Records excerpted from a collection

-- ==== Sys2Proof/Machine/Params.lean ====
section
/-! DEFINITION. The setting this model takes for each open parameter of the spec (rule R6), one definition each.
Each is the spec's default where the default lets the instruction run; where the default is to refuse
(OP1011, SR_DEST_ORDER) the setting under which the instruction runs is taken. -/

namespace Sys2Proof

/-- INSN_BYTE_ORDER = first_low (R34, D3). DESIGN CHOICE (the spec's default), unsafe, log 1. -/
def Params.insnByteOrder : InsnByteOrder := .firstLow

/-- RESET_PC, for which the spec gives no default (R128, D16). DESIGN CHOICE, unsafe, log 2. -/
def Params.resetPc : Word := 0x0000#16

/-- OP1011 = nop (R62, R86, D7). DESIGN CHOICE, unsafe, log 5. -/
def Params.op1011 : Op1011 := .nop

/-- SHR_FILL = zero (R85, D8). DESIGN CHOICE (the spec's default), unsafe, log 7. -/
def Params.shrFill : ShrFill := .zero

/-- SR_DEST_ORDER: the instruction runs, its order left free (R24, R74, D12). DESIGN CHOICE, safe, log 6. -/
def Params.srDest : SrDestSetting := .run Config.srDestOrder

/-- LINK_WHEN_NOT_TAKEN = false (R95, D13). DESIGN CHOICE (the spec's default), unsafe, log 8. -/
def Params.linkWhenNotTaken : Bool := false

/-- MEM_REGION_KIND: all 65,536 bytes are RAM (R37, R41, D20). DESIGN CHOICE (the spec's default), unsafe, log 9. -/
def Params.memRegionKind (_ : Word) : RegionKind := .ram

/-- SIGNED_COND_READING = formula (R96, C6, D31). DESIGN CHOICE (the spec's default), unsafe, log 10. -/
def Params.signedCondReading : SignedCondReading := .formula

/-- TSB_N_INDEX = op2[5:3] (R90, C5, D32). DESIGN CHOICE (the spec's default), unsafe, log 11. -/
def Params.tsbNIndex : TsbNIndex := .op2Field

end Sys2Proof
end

TASK BRIEF
Using the records above, filter out every line that lacks the string "Word" and copy the rest.

OUTPUT FOR THIS TASK
def Params.resetPc : Word := 0x0000#16
def Params.memRegionKind (_ : Word) : RegionKind := .ram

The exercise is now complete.